Musical score is wonderful. It beautifully captures both the original Redemption as well as creates a name for itself with Arthur and his struggles between loyalty, his morale and what he wants. The sound effects are also just as captivating and enticing, truly bringing you into this world. I highly expect someone to patch in a VR mode sometime into the future, so that people can experience this game to its full capability.
Voice acting is just as perfect, as a new cast alongside the old make this world truly captivating. The original voice actors for Dutch, Abigail, Bill, Javier and more return, and of course, the internet collectively squealed with delight as Rob Wiethoff returned as John Marston. But let's not forget the new protagonist Arthur Morgan, voice and face supplied by the wonderfully talented Roger Clark. His first step into a video game role, I cannot praise him high enough not only for his acting, but his character building and wonderful attention to detail in his character. It's refreshing to see an actor new to this sort of genre go all out for the role.

At the time of writing this review, the multiplayer has not been released, and while Rockstar multiplayer launches have left me cautious (I still remember the GTA V launch...), it will not be applied here. Keep in mind of Rockstar's past and what they're doing to GTA now, but be hopeful in the future.

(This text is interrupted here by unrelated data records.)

-- ==== Sys2Proof/Machine/MatrixOrders.lean ====
section
/-! DEFINITION. The orders of M, majors 0x30 to 0x35 (14_matrix R304-R311). -/

namespace Sys2Proof.Machine

/-- The scale descriptor of an MX operand; db is ignored otherwise (R297). -/
def State.scaleMd (s : State) (d : Mat) (db : BitVec 4) : Except Stop (Option Mat) :=
  if d.mx then (s.useMd db.toNat .scales).map some else .ok none

/-! ### Weight loads (R303, R304) -/

/-- A weight load issues: WFMT, WMX and the load record change before row 0 is read. -/
def State.beginLoad (s : State) (d : Mat) (mx : Bool) (da db : BitVec 4) (sparse : Bool) : State :=
  if (s.resumed .rows).isSome then s
  else s.setMyCore { s.myCore with wfmt := d.fmt, wmx := if mx then 1 else 0,
                                   wload := some { a := s.iss.oldMd.get 0 da.toNat, b := s.iss.oldMd.get 0 db.toNat, sparse := sparse,
                                                   row := s.rowStart.1, step := s.iss.here.toNat % 2048, slot := s.iss.slot % 2 } }

def execMwld (da db : BitVec 4) (s : State) : Host.Outcome State Fault Refusal :=
  issue s fun s0 => do
    let s := s0.holdMd
    let d ← s.useMd da.toNat .dense
    let b ← s.scaleMd d db
    d.aligned false
    (s.beginLoad d d.mx da db false).rowOrder 1 (kwOf d.fmt) fun t k => t.loadWeightRow d b k

def execMwsp (da db : BitVec 4) (s : State) : Host.Outcome State Fault Refusal :=
  issue s fun s0 => do
    let s := s0.holdMd
    let d ← s.useMd da.toNat .sparse
    let b ← s.useMd db.toNat .bitmap
    d.aligned true
    (s.beginLoad d false da db true).rowOrder 1 (kwOf d.fmt) fun t k => t.loadSparseRow d b k

/-- The rows of the weight register at and above a count hold undefined values (R303). -/
def State.freeWeights (s : State) (row : Nat) : State :=
  (List.range (256 - row)).foldl (fun (t : State) i =>
    let (v, u) := t.freeBits 4096
    let (b, x) := u.freeBits 64
    let k := x.myCore
    x.setMyCore { k with w := k.w.set (row + i) (.ofNat 4096 v), wbit := k.wbit.set (row + i) (.ofNat 64 b) }) s

/-- The row count of a load record (R303): KW of a completed load, MROWP.ROW of a pending one. A load that was left neither complete nor pending
keeps the rows that it wrote. -/
def Core.loadCount (k : Core) (l : WLoad) : Nat :=
  let kw := kwOf (matOf l.a).fmt
  let p := k.mrowp.toNat
  if kw ≤ l.row then kw
  else if bit p 31 ∧ bits p 26 16 = l.step ∧ bits p 27 27 = l.slot then min kw (bits p 15 0)
  else l.row

/-- The weight rows of the load record read again before M's first step after a restore (R303); a fault leaves the record for another try. -/
def State.reloadWeights (s : State) : Except Stop State := do
  match s.myCore.wload with
  | none => return s.setMyCore { s.myCore with wreload := false }
  | some l =>
    let d := matOf l.a
    let row := fun (t : State) (k : Nat) =>
      if l.sparse then t.loadSparseRow d (matOf l.b) k else t.loadWeightRow d (if d.mx then some (matOf l.b) else none) k
    let n := s.myCore.loadCount l
    let u ← (List.range n).foldlM row (s.setMyCore { s.myCore with w := [], wbit := [] })
    let v := u.freeWeights n
    return v.setMyCore { v.myCore with wload := some { l with row := n }, wreload := false }

/-! ### Streaming orders (R305-R308) -/

/-- TFMT of a streaming order (R309). -/
def streamFmt (fa fb : Nat) : Word := fmtOf fa fb (if floatClass fa then 0 else 6)

/-- The accumulator bits that a row starts from: +0 under Z. -/
def State.startRow (s : State) (z : Bool) (acc r : Nat) : List Nat := if z then List.replicate 64 0 else s.accRow acc r

/-- The columns of rows of equal length. -/
def columns (rows : List (List Nat)) : List (List Nat) := (List.range 64).map fun n => rows.map fun r => r.getD n 0

/-- A dense row: each output element sums the operand row against its own list of weights. -/
def State.denseRow (s : State) (acc m g : Nat) (z : Bool) (d : Mat) (a : List Num) (ws : List (List Nat)) : Except Stop State :=
  s.putRow (floatClass d.fmt) acc m
    (List.zipWith (fun t w => accElement (floatClass d.fmt) g t (List.zip a w)) (s.startRow z acc m) ws) (streamFmt d.fmt s.myCore.wfmt)

def execMmf (acc da db : BitVec 4) (z : BitVec 1) (s : State) : Host.Outcome State Fault Refusal :=
  issue s fun s0 => do
    let s := s0.holdMd
    if s.noAcc acc then limitTrap s
    let d ← s.useMd da.toNat .dense
    let b ← s.scaleMd d db
    let wf := s.myCore.wfmt
    sameClass d.fmt wf da.toNat
    d.aligned false
    let len := contraction d.fmt wf
    let ws := columns ((List.range len).map fun k => s.weightRow len k)
    s.rowOrder 1 (min 64 d.rows) fun t m => do
      let (l, u) ← t.rowCodes d b true m 0 len
      u.denseRow acc.toNat m (groupOf d.fmt wf) (z == 1#1) d (rowValues d l) ws

/-- The operand row that an index names: a zero row where the index lies outside the operand (R305). -/
def State.gatheredRow (s : State) (d x : Mat) (len m : Nat) : Except Stop (List Num × State) := do
  let n := typeWidth x.fmt / 8
  let (v, t) ← s.loadNat ((x.base + m * n) % 2 ^ 64) n
  let i := (IntFmt.mk (8 * n) true).int v
  if i < 0 ∨ (d.rows : Int) ≤ i then return (List.replicate len (.fin false 0 0), t)
  let (l, u) ← t.rowCodes d none true i.toNat 0 len
  return (rowValues d l, u)

def execMmfg (acc da db : BitVec 4) (z : BitVec 1) (s : State) : Host.Outcome State Fault Refusal :=
  issue s fun s0 => do
    let s := s0.holdMd
    if s.noAcc acc then limitTrap s
    let d ← s.useMd da.toNat .gathered
    let x ← s.useMd db.toNat .index
    let wf := s.myCore.wfmt
    sameClass d.fmt wf da.toNat
    d.aligned false
    let len := contraction d.fmt wf
    let ws := columns ((List.range len).map fun k => s.weightRow len k)
    s.rowOrder 1 (min 64 x.rows) fun t m => do
      let (a, u) ← t.gatheredRow d x len m
      u.denseRow acc.toNat m (groupOf d.fmt wf) (z == 1#1) d a ws

def execMmb (acc da db : BitVec 4) (z : BitVec 1) (ks : BitVec 2) (s : State) : Host.Outcome State Fault Refusal :=
  issue s fun s0 => do
    let s := s0.holdMd
    if s.noAcc acc then limitTrap s
    let d ← s.useMd da.toNat .dense
    let b ← s.scaleMd d db
    let wf := s.myCore.wfmt
    sameClass d.fmt wf da.toNat
    d.aligned false
    let len := contraction d.fmt wf
    let ws := (List.range 64).map fun c => s.weightRow len (64 * ks.toNat + c)
    s.rowOrder 1 (min 64 d.rows) fun t m => do
      let (l, u) ← t.rowCodes d b true m 0 64
      u.denseRow acc.toNat m (groupOf d.fmt wf) (z == 1#1) d (rowValues d l) ws

/-- A sparse row: the products of the present elements whose weight is present, one at a time (R308). -/
def State.sparseRow (s : State) (acc m : Nat) (z : Bool) (d : Mat) (vals : List (Nat × Nat)) (w : Nat → Nat → Nat × Bool) : Except Stop State :=
  let out := List.zipWith (fun t n =>
    accElement (floatClass d.fmt) 1 t (vals.filterMap fun v =>
      let (x, p) := w v.1 n
      if p then some (elementValue d.fmt false v.2 127, x) else none)) (s.startRow z acc m) (List.range 64)
  s.putRow (floatClass d.fmt) acc m out (streamFmt d.fmt s.myCore.wfmt)

/-- The present operand elements of line m below column n. -/
def State.presentRow (s : State) (d b : Mat) (m n : Nat) : Except Stop (List (Nat × Nat) × State) := do
  let (lines, t) ← s.bitLines d b (m + 1)
  t.packedRow d lines m n

def execMmfs (acc da db : BitVec 4) (z : BitVec 1) (s : State) : Host.Outcome State Fault Refusal :=
  issue s fun s0 => do
    let s := s0.holdMd
    if s.noAcc acc then limitTrap s
    let d ← s.useMd da.toNat .sparse
    let b ← s.useMd db.toNat .bitmap
    let wf := s.myCore.wfmt
    sameClass d.fmt wf da.toNat
    d.aligned true
    let len := contraction d.fmt wf
    s.rowOrder 1 (min 64 d.rows) fun t m => do
      let (vals, u) ← t.presentRow d b m len
      u.sparseRow acc.toNat m (z == 1#1) d vals fun k n => ((u.weightRow len k).getD n 0, bit (u.weightBits len k) n)

def execMmbs (acc da db : BitVec 4) (z : BitVec 1) (ks : BitVec 2) (s : State) : Host.Outcome State Fault Refusal :=
  issue s fun s0 => do
    let s := s0.holdMd
    if s.noAcc acc then limitTrap s
    let d ← s.useMd da.toNat .sparse
    let b ← s.useMd db.toNat .bitmap
    let wf := s.myCore.wfmt
    sameClass d.fmt wf da.toNat
    d.aligned true
    let len := contraction d.fmt wf
    s.rowOrder 1 (min 64 d.rows) fun t m => do
      let (vals, u) ← t.presentRow d b m 64
      u.sparseRow acc.toNat m (z == 1#1) d vals fun n c =>
        ((u.weightRow len (64 * ks.toNat + c)).getD n 0, bit (u.weightBits len (64 * ks.toNat + c)) n)

/-- Rows m to m + k - 1 of an operand's columns [c0, c0 + 64). -/
def State.gradientRows (s : State) (d : Mat) (c0 : Nat) : Nat → Nat → Except Stop (List (List Num) × State)
  | 0, _ => .ok ([], s)
  | k + 1, m => do
    let (l, t) ← s.rowCodes d none true m c0 64
    let (r, u) ← t.gradientRows d c0 k (m + 1)
    return (rowValues d l :: r, u)

/-- The product of two operand elements, as a term of a float or of an integer sum. -/
def gradientElement (isF : Bool) (t : Nat) (ps : List (Num × Num)) : Elem :=
  if isF then accFloat t [ps.map fun p => product p.1 p.2] else accInt t [ps.map fun p => numInt p.1 * numInt p.2]

/-- mmw (R307): each group of rows is summed into the whole tile. -/
def execMmw (acc da db : BitVec 4) (z : BitVec 1) (ks : BitVec 2) (s : State) : Host.Outcome State Fault Refusal :=
  issue s fun s0 => do
    let s := s0.holdMd
    if s.noAcc acc then limitTrap s
    let d ← s.useMd da.toNat .gradient
    let e ← s.useMd db.toNat .gradient
    sameClass d.fmt e.fmt db.toNat
    d.aligned false
    e.aligned false
    let g := groupOf d.fmt e.fmt
    let isF := floatClass d.fmt
    let (r0, t0) := s.rowStart
    let fresh := (s.resumed .rows).isNone && decide (r0 / g = 0) && z == 1#1
    let t := if fresh then t0.setAccRows acc.toNat 0 (List.replicate 64 (List.replicate 64 0)) else t0
    let u ← runRow (fun t m => do
      let k := min g (d.rows - m)
      let (as_, t1) ← t.gradientRows d (64 * ks.toNat) k m
      let (gs, t2) ← t1.gradientRows e 0 k m
      let out := (List.range 64).map fun c => List.zipWith (fun x n =>
        gradientElement isF x (List.zipWith (fun a b => (a.getD c (.fin false 0 0), b.getD n (.fin false 0 0))) as_ gs))
        (t2.accRow acc.toNat c) (List.range 64)
      let t3 ← t2.rowCheck (if isF then 0 else 6) 0 out (streamFmt d.fmt e.fmt)
      return t3.setAccRows acc.toNat 0 (out.map fun l => l.map (·.1))) g d.rows (r0 / g * g) t
    return u.rowsDone d.rows

/-! ### Accumulator moves (R310) -/

/-- macz: not a row order. -/
def execMacz (acc : BitVec 4) (s : State) : Host.Outcome State Fault Refusal :=
  issue s fun s =>
    if s.noAcc acc then limitTrap s
    else .ok (s.setMyCore { s.myCore with acc := s.myCore.acc.filter fun (e : (Nat × Nat) × BitVec 2048) => e.1.1 != acc.toNat })

/-- The places of a row's elements in memory: address and bytes. -/
def rowPlaces (d : Mat) (r : Nat) (l : List Nat) : List (Nat × List Byte) :=
  let n := typeWidth d.fmt / 8
  if d.tr then List.zipWith (fun c x => (d.at_ c (r * n), leBytes n x)) (List.range l.length) l
  else if l.isEmpty then [] else [(d.at_ r 0, l.flatMap fun x => leBytes n x)]

/-- Every byte of a row's places can be written. -/
def State.checkPlaces (s : State) (l : List (Nat × List Byte)) : Except Stop Unit :=
  l.forM fun p => (s.reach .write p.1 p.2.length).map fun _ => ()

/-- Write a row's places. -/
def State.storePlaces (s : State) (oc : Nat) : List (Nat × List Byte) → Except Stop State
  | [] => .ok s
  | (a, b) :: r => do
    let t ← s.storeBytes a b (classBit oc)
    t.storePlaces oc r

/-- A row of macst. -/
def State.storeRow (s : State) (acc : Nat) (d : Mat) (sat : Bool) (rm : Nat) (r : Nat) : Except Stop State := do
  let row := (s.accRow acc r).take (min 64 d.cols)
  let out : List Elem := row.map fun e => match tyOf d.fmt with
    | .fp f => if d.fmt = 0 then (e, 0) else roundTo f { mode := rm, sat := sat } (.num (fp32.num e))
    | .int _ => (e, 0)
  let ps := rowPlaces d r (out.map (·.1))
  let t ← if 1 ≤ d.fmt ∧ d.fmt ≤ 4 then s.rowCheck d.fmt r [out] (fmtOf 0 0xF d.fmt) else .ok s
  t.checkPlaces ps
  t.storePlaces d.oc ps

/-- A write of this sequencer that is held behind a watermark, as the wait of the order that is to finish (R312, R313). -/
def State.awaitStores (s : State) (n : Nat) : Except Stop State :=
  let c := Cond.writesDone s.iss.who 0xFFFF
  if c.holds s then .ok s else .error (.wait 8 s.heldObj c (some (s.setResume (some (s.resumeRec .rows n)))))

/-- macst: it finishes when its writes are performed. -/
def execMacst (acc da : BitVec 4) (sat : BitVec 1) (rm : BitVec 3) (s : State) : Host.Outcome State Fault Refusal :=
  issue s fun s0 => do
    let s := s0.holdMd
    if s.noAcc acc then limitTrap s
    let d ← s.useMd da.toNat .store
    d.aligned false
    let n := min 64 d.rows
    let (r0, t) := s.rowStart
    let u ← runRow (fun t r => t.storeRow acc.toNat d (sat == 1#1) rm.toNat r) 1 n r0 t
    let v ← u.awaitStores n
    return v.rowsDone n

def execMacld (acc da : BitVec 4) (s : State) : Host.Outcome State Fault Refusal :=
  issue s fun s0 => do
    let s := s0.holdMd
    if s.noAcc acc then limitTrap s
    let d ← s.useMd da.toNat .load
    d.aligned false
    s.rowOrder 1 64 fun t r => do
      let (l, u) ← t.rowCodes d none true r 0 64
      return u.setAccRow acc.toNat r (l.map fun e => match e with
        | some (c, _) => c
        | none => 0)

/-! ### Descriptor orders (R311) -/

/-- A word of a descriptor replaced. -/
def setMdWord (d : BitVec 256) (w : Nat) (v : Word) : BitVec 256 :=
  .ofNat 256 (d.toNat - bits d.toNat (64 * w + 63) (64 * w) * 2 ^ (64 * w) + v.toNat * 2 ^ (64 * w))

def execMdset (da : BitVec 4) (word n : BitVec 2) (s : State) : Host.Outcome State Fault Refusal :=
  issue s fun s =>
    let k := s.myCore
    .ok (s.setMyCore { k with md := k.md.set da.toNat (setMdWord (k.md.get 0 da.toNat) word.toNat (s.lcSrc n.toNat)) })

/-- Descriptors from the bytes of memory. -/
def mdFrom (first : Nat) : Nat → List Byte → List (Nat × BitVec 256)
  | 0, _ => []
  | n + 1, b => (first, BitVec.ofNat 256 (leNat (b.take 32))) :: mdFrom (first + 1) n (b.drop 32)

def execMdld (da cm1 : BitVec 4) (n : BitVec 2) (s : State) : Host.Outcome State Fault Refusal :=
  issue s fun s => do
    let a := (s.lcSrc n.toNat).toNat
    if a % 32 ≠ 0 then raise .misalignment 0 a
    let (b, t) ← s.loadBytes a (32 * (cm1.toNat + 1))
    let k := t.myCore
    return t.setMyCore { k with md := (mdFrom da.toNat (cm1.toNat + 1) b).foldl (fun (m : Map Nat (BitVec 256)) e => m.set e.1 e.2) k.md }

def execMrpg (n : BitVec 2) (s : State) : Host.Outcome State Fault Refusal :=
  issue s fun s => .ok (s.wrLc n.toNat s.myCore.mrowp)

end Sys2Proof.Machine
end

I was able to complete the game at almost 60 hours, and that was doing all the side missions, plenty of the Strangers, a lot of mini quests and wasting a loooooot of time making sure Arthur was bathed, washed, clean shaven, nicely dressed and raking in all the money at Poker and Blackjack (eight years later and I still suck at the knife minigame), but it's left me wanting more. Sure, some players may not be interested in hyper realism, or will be annoyed at being killed desperately trying to get a weapon from a scared horse while in the middle of a fight, but I am utterly delighted by the game. Not only has Rockstar improved on their former Red Dead formula, but they have completely enhanced it, going above and beyond not only in detail, but gameplay and things to do. The biggest fault RDR1 had was the massive open world with nothing to do in it other than killing animals or picking flowers. Red Dead Redemption 2 improves on all aspects and then some. I laughed as I got drunk with Lenny, I was devastated how badly Arthur was hurt in gunfights, and I enjoyed every second I've spent in this game so far. Even after completing it, I still want more, and the game provides. Knowing what I know, I still want to restart it over, and that, is the mark of a perfect game.

TDLR: Red Dead Redemption 2 is a masterpiece and must own title.